Artificial intelligence (AI) has seen amazing advances in the last fifty years, and is currently a burgeoning and exciting field of inquiry. One of the challenges is figuring out how to program self-directed learning. AI robots are skilled at analytical tasks like deduction and modeling – both important in terms of learning based on expected outcomes. But they have made few strides in synthesis – which is a learning process that results in unexpected outcomes. Analysis is inward-looking and makes use of a set of constraints that guide the inquiry and outcome. Synthesis is outward-looking and requires both an open field of inquiry and open-ended outcomes. Analysis can deliver understanding of current conditions. Synthesis can deliver new solutions to current problems.*

What are AI robots missing? According to roboticist Hod Lipson, two essential types of intelligence: creativity and curiosity. We have not yet figured out how to program and operationalize these traits in AI. Partly this is because we don’t understand how they work, particularly creativity. Creativity is fundamentally an experimental and evolutionary process. Evolution proceeds through trial and error, and without a specified or predictable end goal. It is experimental in nature, and very much dependent on a complex interplay of constantly changing inputs and incremental outputs.

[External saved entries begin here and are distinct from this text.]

-- ==== Sys2Proof/Machine/SyncRows.lean ====
section
/-!
DEFINITION. Sys2Proof/Machine/SyncRows.lean: Equinox barriers and counters at work: signals and their refusals (R385, R406),
arrivals and rounds (R386 to R388, R390), counters and their waits (R395, R396), realignment (R397), and what the links'
sync channel brings (R392, R418).
-/
namespace Sys2Proof.Machine

/-! ### Signals (R385) -/

/-- Who sends an arrival: a context of this module, a context of another module, or the host (R384). -/
inductive Arriver where
  | ctx (k : Nat)
  | remote (m : Nat) (k : Option Nat)
  | host
  deriving DecidableEq, Repr

/-- ARRIVE's word, and PRODUCE's or CONSUME's. -/
def arriveWord (sense : Bool) : Nat := put (boolBit sense) 61 61
def countWord (consume : Bool) (n : Nat) : Nat := put (if consume then 2 else 1) 63 62 + put n 47 32

def sigKind (w : Nat) : Nat := fld w 63 62
def sigSense (w : Nat) : Bool := bitOf w 61
def sigN (w : Nat) : Nat := fld w 47 32

/-- The reserved fields of a signal word are zero, and its KIND is not reserved (R385); INDEX is a field of a host
signal only. -/
def sigOk (host : Bool) (w : Nat) : Bool :=
  sigKind w != 3 && fld w 60 48 == 0 && fld w 31 5 == 0 && (host || fld w 4 0 == 0) &&
  (if sigKind w = 0 then sigN w == 0 else !sigSense w && sigN w != 0)

/-! ### Counters (R395 to R397) -/

/-- The wait is satisfied (R396). -/
def waitMet (s : State) (c : Nat) (w : CtxWait) : Bool :=
  match w with
  | .data i n => decide ((n : Int) ≤ fillOf (ctrOf s c i))
  | .space i n => decide ((n : Int) ≤ (ctrSlack s c i : Int) - fillOf (ctrOf s c i))
  | .bar _ _ _ => false

/-- A satisfied wait of counter b of core c wakes its context. -/
def wakeCtr (c : Nat) (s : State) (k : Nat) : State :=
  match (ctxOf s k).wait with
  | some w => if waitMet s c w then setCtx s k { ctxOf s k with wait := none, mark := 1 } else s
  | none => s

/-- The waits of counter b of core c are evaluated (R396). -/
def evalCtr (s : State) (c b : Nat) : State := (ctrWaiters s c b).foldl (wakeCtr c) s

/-- PRODUCE or CONSUME of n units is applied; a fill level outside 0 to SLACK is counted (R395). -/
def homeCount (s : State) (c b : Nat) (consume : Bool) (n : Nat) : State :=
  let t := ctrOf s c b
  let u : CtrSt := if consume then { t with consumed := t.consumed + BitVec.ofNat 32 n }
                   else { t with produced := t.produced + BitVec.ofNat 32 n }
  let s1 := setCtr s c b u
  let f := fillOf u
  let s2 :=
    if f < 0 ∨ (ctrSlack s c b : Int) < f then
      let x := syncStatusOf s1 c
      countErr (setSyncStatus s1 c { x with faults := satTo 12 (x.faults + 1) }) (errCore c) catProtocol
    else s1
  evalCtr s2 c b

/-- Counter b realigns: the drift is judged, and the counter rebased (R397). -/
def realign (s : State) (c b : Nat) : State :=
  let slack := ctrSlack s c b
  let d := fillOf (ctrOf s c b) - (slack : Int)
  let s1 := setCtr s c b { produced := BitVec.ofNat 32 slack, consumed := 0#32 }
  let s2 :=
    if d = 0 then s1
    else
      let x := syncStatusOf s1 c
      countErr (setSyncStatus s1 c { x with drifts := satTo 12 (x.drifts + 1),
                                            lastDrift := BitVec.ofNat 64 (put b 36 32 + wrapTo 32 d) }) (errCore c) catProtocol
  evalCtr s2 c b

/-- Counters that a round of barrier b realigns. -/
def boundCounters (s : State) (c b round : Nat) : List Nat :=
  (List.range 32).filter (fun i =>
    let v := ctrCfg s c i
    bitOf v 26 && fld v 31 27 == b && round % fld v 25 16 == 0)

/-! ### Barriers (R387, R388, R390) -/

/-- A release has been sent to every context of this module that waits on a barrier with its sense: no later change of the
barrier takes it back (R388). -/
def oweRelease (s : State) (name : Nat) (sense : Bool) : State :=
  ((barContexts s name).filter (fun k => match (ctxOf s k).wait with | some (.bar _ _ t) => t == sense | _ => false)).foldl
    (fun s k => setCtx s k { ctxOf s k with owed := true }) s

/-- A round of barrier b of core c completes: realignment, then the release to other modules and to this module's own
cores, which receive theirs by RELEASE_RECEIVE. -/
def roundComplete (s : State) (c b : Nat) : State :=
  let x := barOf s c b
  let round := (x.round + 1) % 2 ^ 16
  let s1 := setBar s c b { x with sense := !x.sense, arrived := 0, round := round, hostArrivals := 0 }
  let s2 := (boundCounters s1 c b round).foldl (fun s i => realign s c i) s1
  let s3 := oweRelease s2 (barName (moduleId s) c b) (!x.sense)
  (remoteModules s3 c b).foldl (fun s m =>
    sendSync s m (syncFlit s 0x11 m (objWord c b false 0) (boolBit (!x.sense)))) s3

/-- The home refuses an arrival (R390): a context of this module will receive the refusal, one of another module is sent
it, a host arrival is counted only. -/
def overArrival (s : State) (src : Arriver) (c b : Nat) : State :=
  let x := barOf s c b
  let y := syncStatusOf s c
  let s1 := setSyncStatus (setBar s c b { x with overs := satTo 8 (x.overs + 1) }) c { y with overs := satTo 16 (y.overs + 1) }
  match src with
  | .ctx k => setCtx s1 k { ctxOf s1 k with mark := 4 }
  | .remote m (some k) => sendSync s1 m (syncFlit s1 0x12 m (objWord c b false k) 0)
  | .remote _ none => s1
  | .host => s1

/-- An ARRIVE at its home (R387). -/
def homeArrive (s : State) (src : Arriver) (c b : Nat) (sense : Bool) : State :=
  let x := barOf s c b
  let n := barCount s c b
  if sense = x.sense ∨ n = 0 then overArrival s src c b
  else
    let host := match src with | .host => 1 | _ => 0
    let s1 := setBar s c b { x with arrived := x.arrived + 1, hostArrivals := x.hostArrivals + host }
    if x.arrived + 1 = n then roundComplete s1 c b else s1

/-- A signal word reaches object b of core c: `ctr` says which kind of object the address names (R385). -/
def homeSignal (s : State) (src : Arriver) (c b : Nat) (ctr host : Bool) (w : Nat) : State :=
  if !sigOk host w || (sigKind w == 0) == ctr then syncRefused s c
  else if sigKind w = 0 then homeArrive s src c b (sigSense w)
  else homeCount s c b (sigKind w == 2) (sigN w)

/-! ### The rows -/

/-- A wait that a context of the home core makes on a counter (R396). -/
def makeWait (c b : Nat) (s : State) (w : CtrWait) : State :=
  let k := 4 * c + w.ctx % 4
  let x := if w.space then CtxWait.space b w.n else CtxWait.data b w.n
  if (ctxOf s k).wait.isSome then s
  else wakeCtr c (setCtx s k { ctxOf s k with wait := some x, mark := 0 }) k

/-- The device address of an object in the sync window, as offset in its peer window (R385, R528). -/
def peerObject (c b : Nat) (ctr : Bool) : Nat := 0xF600000000 + c * 0x1000 + (if ctr then 0x800 else 0) + b * 0x40

/-- A packet of a command of partition n. -/
def sentBy (s : State) (n : Nat) (slot : Option Nat) : Bool := match slot with | some k => slotPart s k == n | none => false

/-- Writes of core c's partition that have not been accepted at their destination on another module (R393): held, waiting
for their pair, sent and not yet released there, or multicast and not yet granted. -/
def writesOut (s : State) (c : Nat) : Bool :=
  match partOfCore s c with
  | none => false
  | some n =>
    s.net.held.any (fun h => sentBy s n h.pkt.slot) || s.net.mcast.any (fun t => sentBy s n t.slot) ||
    s.net.tx.any (fun t => t.2.sent.any (sentBy s n) || t.2.waiting.any (fun p => sentBy s n p.slot))

/-- ARRIVE: context k inverts its local sense for barrier b of core c of module m and waits (R386). The signal goes to the
home: at once on this module, else as a sync flit or as an announce write (R392). On this module an announce is held while
earlier writes of the core are not accepted (R393), and the row is given again. -/
def doArrive (k m c b : Nat) (announce : Bool) (s : State) : State :=
  let x0 := ctxOf s k
  let name := barName m c b
  if 4 * logicalCores s ≤ k ∨ 32 ≤ b ∨ (m = moduleId s ∧ logicalCores s ≤ c) then s
  else if x0.held = true ∧ waitsOn x0 name = true then
    if writesOut s (k / 4) then s
    else homeArrive (setCtx s k { x0 with held := false }) (.ctx k) c b (senseOf x0 name)
  else if x0.wait.isSome then s
  else
    let x := flipSense x0 name
    let t := senseOf x name
    let y : CtxSt := { x with wait := some (.bar (m * 2048 + c) b t), mark := 0, owed := false, held := false }
    let s1 := setCtx s k y
    if m = moduleId s then
      if announce = true ∧ writesOut s (k / 4) = true then setCtx s k { y with held := true }
      else homeArrive s1 (.ctx k) c b t
    else if announce then
      peerAnnounceTag s1 m (peerObject c b false) (BitVec.ofNat 64 (arriveWord t)) (opSlot s (k / 4)) (k + 1)
    else sendSync s1 m (syncFlit s1 0x10 m (objWord c b false k) (arriveWord t))

/-- PRODUCE or CONSUME by a context of this module, of core `src` where it goes as an announce. From here a counter of
another module is reached by an announce write (R392); an announce on this module is held while earlier writes of its core
are not accepted (R393), and the row is given again. `waits` are the waits that contexts of the home core make before it
(R396); with them and no units the row makes the waits alone. -/
def doCount (consume : Bool) (m c b n : Nat) (src : Option Nat) (waits : List CtrWait) (s : State) : State :=
  if 32 ≤ b ∨ (m = moduleId s ∧ logicalCores s ≤ c) then s
  else if m ≠ moduleId s then
    peerAnnounce s m (peerObject c b true) (BitVec.ofNat 64 (countWord consume (n % 2 ^ 16))) (src.bind (opSlot s))
  else
    let s1 := waits.foldl (makeWait c b) s
    if n = 0 ∧ waits ≠ [] then s1
    else if (match src with | some d => writesOut s d | none => false) = true then s1
    else homeSignal s1 .host c b true false (countWord consume (n % 2 ^ 16))

/-- A host write of a signal word to SYNC_ARRIVE_c (R405). -/
def doHostSignal (c : Nat) (w : BitVec 64) (s : State) : State :=
  if logicalCores s ≤ c then s
  else homeSignal s .host c (fld w.toNat 4 0) (sigKind w.toNat != 0) true w.toNat

/-- Core `at_` receives the release of barrier b of core c of module m: each waiting context with that target sense is
woken (R388). Only a release that was sent wakes: the last one, or one that is still on its way to the context. -/
def doReleaseReceive (at_ m c b : Nat) (sense : Bool) (s : State) : State :=
  let name := barName m c b
  let sent := if m = moduleId s then (barOf s c b).sense == sense else s.sync.remoteReleases.contains (name, sense)
  ((barContexts s name).filter (fun k => k / 4 == at_ && (sent || (ctxOf s k).owed))).foldl (fun s k =>
    let x := ctxOf s k
    match x.wait with
    | some (.bar _ _ t) =>
      if t = sense ∧ x.held = false then setCtx s k { x with wait := none, mark := if x.mark = 4 then 5 else 1, owed := false } else s
    | _ => s) s

/-- Context k receives the refusal of its arrival (R390). -/
def doRefusalReceive (k m c b : Nat) (s : State) : State :=
  let x := ctxOf s k
  let waits := match x.wait with | some (.bar mc j _) => decide (mc * 32 + j = barName m c b) | _ => false
  if (x.mark ≠ 4 ∨ waits = false) ∧ x.mark ≠ 5 then s
  else
    let y := flipSense { x with wait := if x.mark = 4 then none else x.wait, mark := 2, owed := false } (barName m c b)
    flagOp (setCtx s k y) (k / 4) stOverArrival

/-! ### Sync flits (R418) -/

def freeSync (s : State) (l : Nat) (rest : List (BitVec 512)) : State :=
  let x := linkOf s l
  setLink s l { x with rxSync := rest, freedSync := x.freedSync + 1 }

/-- A SIGNAL of another module reaches its home (R385, R392). -/
def signalLands (s : State) (src obj : Nat) (w : Nat) : State :=
  let c := fld obj 10 0
  if bitOf obj 16 then syncRefused s c else homeSignal s (.remote src (some (fld obj 31 17))) c (fld obj 15 11) false false w

/-- The sync flit at the head of link l's buffer, if it is not of a type that has a row of its own. -/
def doSyncFlitReceive (l : Nat) (s : State) : State :=
  match (linkOf s l).rxSync with
  | [] => s
  | f :: rest =>
    let typ := flitByte f 0 0
    let dst := flitByte f 1 1
    let src := flitByte f 2 2
    let obj := flitByte f 4 7
    let w := flitByte f 8 15
    let c := fld obj 10 0
    let b := fld obj 15 11
    if typ = 0x18 ∨ typ = 0x19 ∨ typ = 0x1A then s
    else
      let s1 := freeSync s l rest
      if typ ≠ 0x10 ∧ typ ≠ 0x11 ∧ typ ≠ 0x12 ∧ typ ≠ 0x13 then
        setLink s1 l { linkOf s1 l with formatDrops := satTo 32 ((linkOf s1 l).formatDrops + 1) }
      else if dst ≠ moduleId s then sendSync s1 dst f
      else
        match typ with
        | 0x10 =>
          if logicalCores s ≤ c then s1
          else
            match partOfCore s c with
            | some n =>
              if replays s n then ignoreEvent s1
              else signalLands (recordEntry s1 6 n src (leBytes 64 f.toNat)) src obj w
            | none => signalLands s1 src obj w
        | 0x11 =>
          let name := barName src c b
          let old := s1.sync.remoteReleases.filter (fun r => r.1 != name)
          oweRelease { s1 with sync := { s1.sync with remoteReleases := old ++ [(name, bitOf w 0)] } } name (bitOf w 0)
        | 0x12 =>
          let k := fld obj 31 17
          match (ctxOf s1 k).wait with
          | some (.bar mc j _) =>
            if mc * 32 + j = barName src c b then setCtx s1 k { ctxOf s1 k with mark := 4 } else s1
          | _ => setCtx s1 k { ctxOf s1 k with mark := 5 }
        | _ => (barWaiters s1 (barName src c b)).foldl abandonCtx s1

end Sys2Proof.Machine
end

Curiosity is perhaps the greatest driver of creativity, besides the problem structure itself. Curiosity is an active drive that pushes us to pursue knowledge not only about the world right there in front of us, but about abstract unknowns. It is what enables us to not only learn what we need to know about our immediate environments in order to survive, but to imagine what lies beyond the horizon. It is at the core of human adaptability and our success as a species. And on an individual level, curiosity functions in a similar way. Curious people often fare better because they’re better at handling uncertainty, ambiguity, and novelty. They’re creative problem solvers.

The challenge of programming creativity and curiosity into AI underlines just how distinctive and exceptional these traits are in human beings. They are perhaps among our most valuable characteristics, and should be fostered at every turn. While it remains to be seen if we’ll figure out how to design AI robots that match humans in these capabilities, we can intentionally direct and grow our own creativity and curiosity. And may I suggest we combine those with another trait that thus far eludes AI: kindness.

*This and the following sections on AI and robots were inspired and informed by this paper by roboticist Hod Lipson and this interview with scientist Lex Fridman.